-- ==== Sys2Proof/Certificates/Slice0/Obligations.lean ====
section
/-!
DEFINITION. The statements for the provers: what the spec's rules say of encodings, instructions, traps, memory, engines
and events, as propositions about `exec`, `step` and `decode`.
-/
open Sys2Proof Sys2Proof.Machine

/-! ### Encoding and decoding (chapter 12) -/

/-- 12 R236, R238 to R242 and the members' tables: every well-formed instruction, with every operand at every value its encoding admits,
decodes back from its own head and tail. -/
def Obligations.DecodeOfEncode : Prop :=
  ∀ (i : Instr) (c : Code), i.wf = true → encode i = some c → decode c.head c.tail = .instr i
/-- 12 R240 to R242: decoding gives only well-formed instructions, and drops no bit of them: a head and a tail of its length that decode
to an instruction are exactly the ones that encode it, so no two words mean the same and no must-be-zero bit is let through. -/
def Obligations.EncodeOfDecode : Prop :=
  ∀ (head tail : Nat) (i : Instr), head < 2 ^ 16 → tail < 2 ^ (16 * tailLen head) → decode head tail = .instr i →
    i.wf = true ∧ ∃ c, encode i = some c ∧ c.head = head ∧ c.tail = tail
/-- 12 R238 to R244: the five words of the spec's worked example, words written out from the fields of a row of each tail format (TL, OP, D, S
of the head; A, B, C, E, F, I of the tail), and one word for each refusal of R240 in its order. -/
def Obligations.SpecWords : Prop :=
  let head (tl op d s : Nat) : Nat := tl * 2 ^ 14 + op * 2 ^ 8 + d * 2 ^ 3 + s
  let tr (a b f : Nat) : Nat := a * 2 ^ 11 + b * 2 ^ 6 + f
  let td (a b f i : Nat) : Nat := a * 2 ^ 27 + b * 2 ^ 22 + f * 2 ^ 16 + i
  let tq (a b c e f i : Nat) : Nat := a * 2 ^ 59 + b * 2 ^ 54 + c * 2 ^ 49 + e * 2 ^ 44 + f * 2 ^ 38 + i
  decode 0xC430 0x0000000123456789 = .instr (.li64 6 0x123456789) ∧ decode 0x604E 0x6010 = .instr (.ldDTi 9 12 16)
  ∧ decode 0xA14E 0x21400008 = .instr (.stDTd 9 4 5 8) ∧ decode 0x4712 0x49C0 = .instr (.cmpLt 2 9 7)
  ∧ decode 0x5110 0xFFE2 = .instr (.bt 2 { l := -1, h := 2 })
  ∧ decode (head 0 0x01 7 4) 0 = .instr (.trap 7) ∧ decode (head 1 0x02 3 1) (tr 4 5 1) = .instr (.sub true 3 4 5)
  ∧ decode (head 1 0x03 31 0) (9 * 2 ^ 11 + 0x7FF) = .instr (.addi 31 9 (-1))
  ∧ decode (head 1 0x23 8 5) (tr 9 10 9) = .instr (.amocas { d := true, aq := false, rl := true } 8 9 10)
  ∧ decode (head 2 0x28 0 0) (td 4 5 3 0xBEEF) = .instr (.send 4 5 3 0xBEEF)
  ∧ decode (head 3 0x30 4 1) (tq 1 2 3 0 0 0x25) = .instr (.vadd { ts := 4, td := 5, rm := 1, sc := true, sat := false, a := 1, b := 2, c := 3, e := 0 })
  ∧ decode 0 0 = .bad (.illegal 4) ∧ decode (head 0 0x19 0 0) 0 = .bad (.illegal 0) ∧ decode (head 0 0x01 0 7) 0 = .bad (.illegal 2)
  ∧ decode (head 3 0x20 9 6) 0 = .bad (.illegal 3) ∧ decode (head 1 0x02 3 2) (tr 4 5 21) = .bad (.illegal 1)
  ∧ decode 0x4712 0x49C1 = .bad .reserved ∧ decode 0xC431 0 = .bad .reserved
/-! ### Steps, reset and what every step keeps (chapters 6, 9, 12) -/

/-- 06 R117, 12 R240, 14 R273: in a turn of a tile whose thread can issue and holds no fault to take first, in a core that does not hang, `step` is `exec` of the instruction its fetch decoded, the line used
most recently and the cursor at the thread; a head that does not decode traps with xval its offset; a
turn that a YIELD gave up only passes. -/
def Obligations.StepRunsDecoded : Prop :=
  ∀ (s : State) (k : TileId) (ks : List TileId) (l : ICLine) (nh head tail : Nat),
    let j := (s.tile k).r.turnSlot
    let th := s.thr k j
    let s' : State := { s with turns := ks }
    let u := s'.atHead k j l nh
    let traps (code detail : Nat) : Prop := step s = .next (u.trapAt k j th.pc (causeOf code detail false) th.pc)
    s.dev.boot ≠ .halted → State.dueWith State.run s 0 = none → s.turns = k :: ks → (s.tile k).ready j = true →
    (s.tile k).r.hung = false → th.fault = none →
    (th.skip = true → step s = .next (s'.setThr k j { th with skip := false }))
    ∧ (th.skip = false → (s.tile k).fetch th.lix th.pc = .head l nh head tail →
        (∀ i, decode head tail = .instr i → i.wf = true → step s = exec i u)
        ∧ (∀ n, decode head tail = .bad (.illegal n) → traps 0x01 n) ∧ (decode head tail = .bad .reserved → traps 0x05 0xFF))
/-- 09 R182, R197, R198, 12 R232 to R237: the checks of a fetch in their order, each with its trap, xpc the offset fetched and xval the offset the
thread came from: CODE_BOUND, a miss that parks the thread and asks for the line, ILLEGAL_LINE 1 to 3, ILLEGAL_TARGET 1 to 3; a head that
passes them is its halfword of the line with the tail that its place gives. -/
def Obligations.FetchChecks : Prop :=
  ∀ (s : State) (k : TileId) (ks : List TileId),
    let j := (s.tile k).r.turnSlot
    let th := s.thr k j
    let s' : State := { s with turns := ks }
    let line := th.pc.toNat / 64 * 64
    let h := th.pc.toNat / 2 % 32
    let bound := (s.tile k).launchOf th.lix
    let faults (code detail : Nat) : Prop := step s = .next (s'.trapFrom k j th.pc (causeOf code detail false) th.via th.atHandler)
    s.dev.boot ≠ .halted → State.dueWith State.run s 0 = none → s.turns = k :: ks → (s.tile k).ready j = true →
    (s.tile k).r.hung = false → th.fault = none → th.skip = false →
    (bound.limit.toNat ≤ line → faults 0x04 0)
    ∧ (line < bound.limit.toNat → (s.tile k).cached th.lix.toNat line = none → ∃ t, step s = .next t
        ∧ (∃ p, (t.thr k j).park = some p ∧ p.why = .icache line) ∧ (th.lix.toNat, line) ∈ (t.tile k).c.fills
        ∧ ((th.lix.toNat, line) ∉ (s.tile k).c.fills → t.Leaving k .icacheFill (.line k th.lix.toNat line)))
    ∧ ∀ l, line < bound.limit.toNat → (s.tile k).cached th.lix.toNat line = some l →
        let half (i : Nat) : Nat := (l.halves.getD i 0).toNat
        let n := half 0 / 2048
        let tails (m : Nat) : Nat := ((List.range m).map (fun i => [0, 1, 2, 4].getD (half (i + 1) / 2 ^ 14) 0)).sum
        (n = 0 → faults 0x02 1) ∧ (n ≠ 0 → half 0 % 2048 ≠ 0 → faults 0x02 2)
        ∧ (n ≠ 0 → half 0 % 2048 = 0 → 32 < 1 + n + tails n → faults 0x02 3)
        ∧ (n ≠ 0 → half 0 % 2048 = 0 → 1 + n + tails n ≤ 32 →
            (h = 0 → faults 0x03 1) ∧ (n < h → faults 0x03 2) ∧ (h ≠ 0 → h ≤ n → th.pc.getLsbD 0 = true → faults 0x03 3)
            ∧ (h ≠ 0 → h ≤ n → th.pc.getLsbD 0 = false → ∃ tail, (s.tile k).fetch th.lix th.pc = .head l n (half h) tail
                ∧ ∀ i, i < [0, 1, 2, 4].getD (half h / 2 ^ 14) 0 → tail / 2 ^ (16 * i) % 2 ^ 16 = half (32 - tails h + i)))
/-- 01 R23, 09 R180, R201: the machine never stops but after a failed boot test: every step of a machine that boot has not halted leads to a
next state, whatever the instruction, its operands and its mode; a halted one does nothing more. -/
def Obligations.NeverStops : Prop :=
  ∀ s : State, (s.dev.boot ≠ .halted → ∃ t, step s = .next t) ∧ (s.dev.boot = .halted → step s = .fault .bootHalted)
/-- Every step keeps the canonical form of the cellar and the host memory (00 R2, log 2): addresses rising, no byte listed that an unlisted
address reads as, so that equal memories are equal lists. -/
def Obligations.StepKeepsMemoryForm : Prop := ∀ s t : State, s.bulkWf → step s = .next t → t.bulkWf
/-- 03 R57, 13 R271, 05 R93, 06 R132, 04 R85, 17 R366: what the machine holds at reset, and a thread at its launch: seeds in g1 to g6, ordinal, launch id,
stack pointer, every other register 0, all full; the CSRs at the values R271 gives. Values the spec gives no reset are the model's (log 1). -/
def Obligations.ResetState : Prop :=
  State.reset.memWf ∧ State.reset.dev.boot = .off ∧ State.reset.dev.coldefer = 10000000 ∧ State.reset.dev.reserve = 256
  ∧ (∀ k, let c := (State.reset.tile k).c
      (c.migretry, c.migback, c.coltimeo, c.redlimit, c.ivlen, c.ovf, c.inv) = (16, 256, 0x2000000, 4096, 0x200000, 0, false)
      ∧ (∀ j, (State.reset.tile k).slot j = none) ∧ ∀ a, State.reset.poolByte k a = 0)
  ∧ ∀ pc seeds ord lid sp lim home h lix, seeds.length = 6 →
      let th := launchThread pc seeds ord lid sp lim home h lix
      (∀ i, i < 6 → th.reg (Fin.ofNat 32 (i + 1)) = seeds.getD i 0)
      ∧ th.reg 7 = BitVec.ofNat 64 ord ∧ th.reg 8 = lid.setWidth 64 ∧ th.reg 29 = sp
      ∧ (∀ r : Reg, r.val = 0 ∨ 9 ≤ r.val ∧ r.val ≠ 29 → th.reg r = 0) ∧ (∀ r, th.isFull r = true) ∧ th.pc = pc ∧ th.splim = lim
      ∧ (th.pw, th.vlen, th.frm, th.fflags, th.xlvl, th.pix) = (0, 0, 0, 0, 0, 0)
      ∧ (th.blim, th.fetimeo, th.feretry, th.sndretry) = (0x7F800000, 0x1000000, 64, 256)
/-! ### The scalar core (chapter 13) -/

= Action item =
Above are the records; print exactly the lines from the line with "k th.lix.toNat line)))" to the line with "def Obligations.NeverStops : Prop", including both, and nothing else.

= Exercise result =
        ∧ ((th.lix.toNat, line) ∉ (s.tile k).c.fills → t.Leaving k .icacheFill (.line k th.lix.toNat line)))
    ∧ ∀ l, line < bound.limit.toNat → (s.tile k).cached th.lix.toNat line = some l →
        let half (i : Nat) : Nat := (l.halves.getD i 0).toNat
        let n := half 0 / 2048
        let tails (m : Nat) : Nat := ((List.range m).map (fun i => [0, 1, 2, 4].getD (half (i + 1) / 2 ^ 14) 0)).sum
        (n = 0 → faults 0x02 1) ∧ (n ≠ 0 → half 0 % 2048 ≠ 0 → faults 0x02 2)
        ∧ (n ≠ 0 → half 0 % 2048 = 0 → 32 < 1 + n + tails n → faults 0x02 3)
        ∧ (n ≠ 0 → half 0 % 2048 = 0 → 1 + n + tails n ≤ 32 →
            (h = 0 → faults 0x03 1) ∧ (n < h → faults 0x03 2) ∧ (h ≠ 0 → h ≤ n → th.pc.getLsbD 0 = true → faults 0x03 3)
            ∧ (h ≠ 0 → h ≤ n → th.pc.getLsbD 0 = false → ∃ tail, (s.tile k).fetch th.lix th.pc = .head l n (half h) tail
                ∧ ∀ i, i < [0, 1, 2, 4].getD (half h / 2 ^ 14) 0 → tail / 2 ^ (16 * i) % 2 ^ 16 = half (32 - tails h + i)))
/-- 01 R23, 09 R180, R201: the machine never stops but after a failed boot test: every step of a machine that boot has not halted leads to a
next state, whatever the instruction, its operands and its mode; a halted one does nothing more. -/
def Obligations.NeverStops : Prop :=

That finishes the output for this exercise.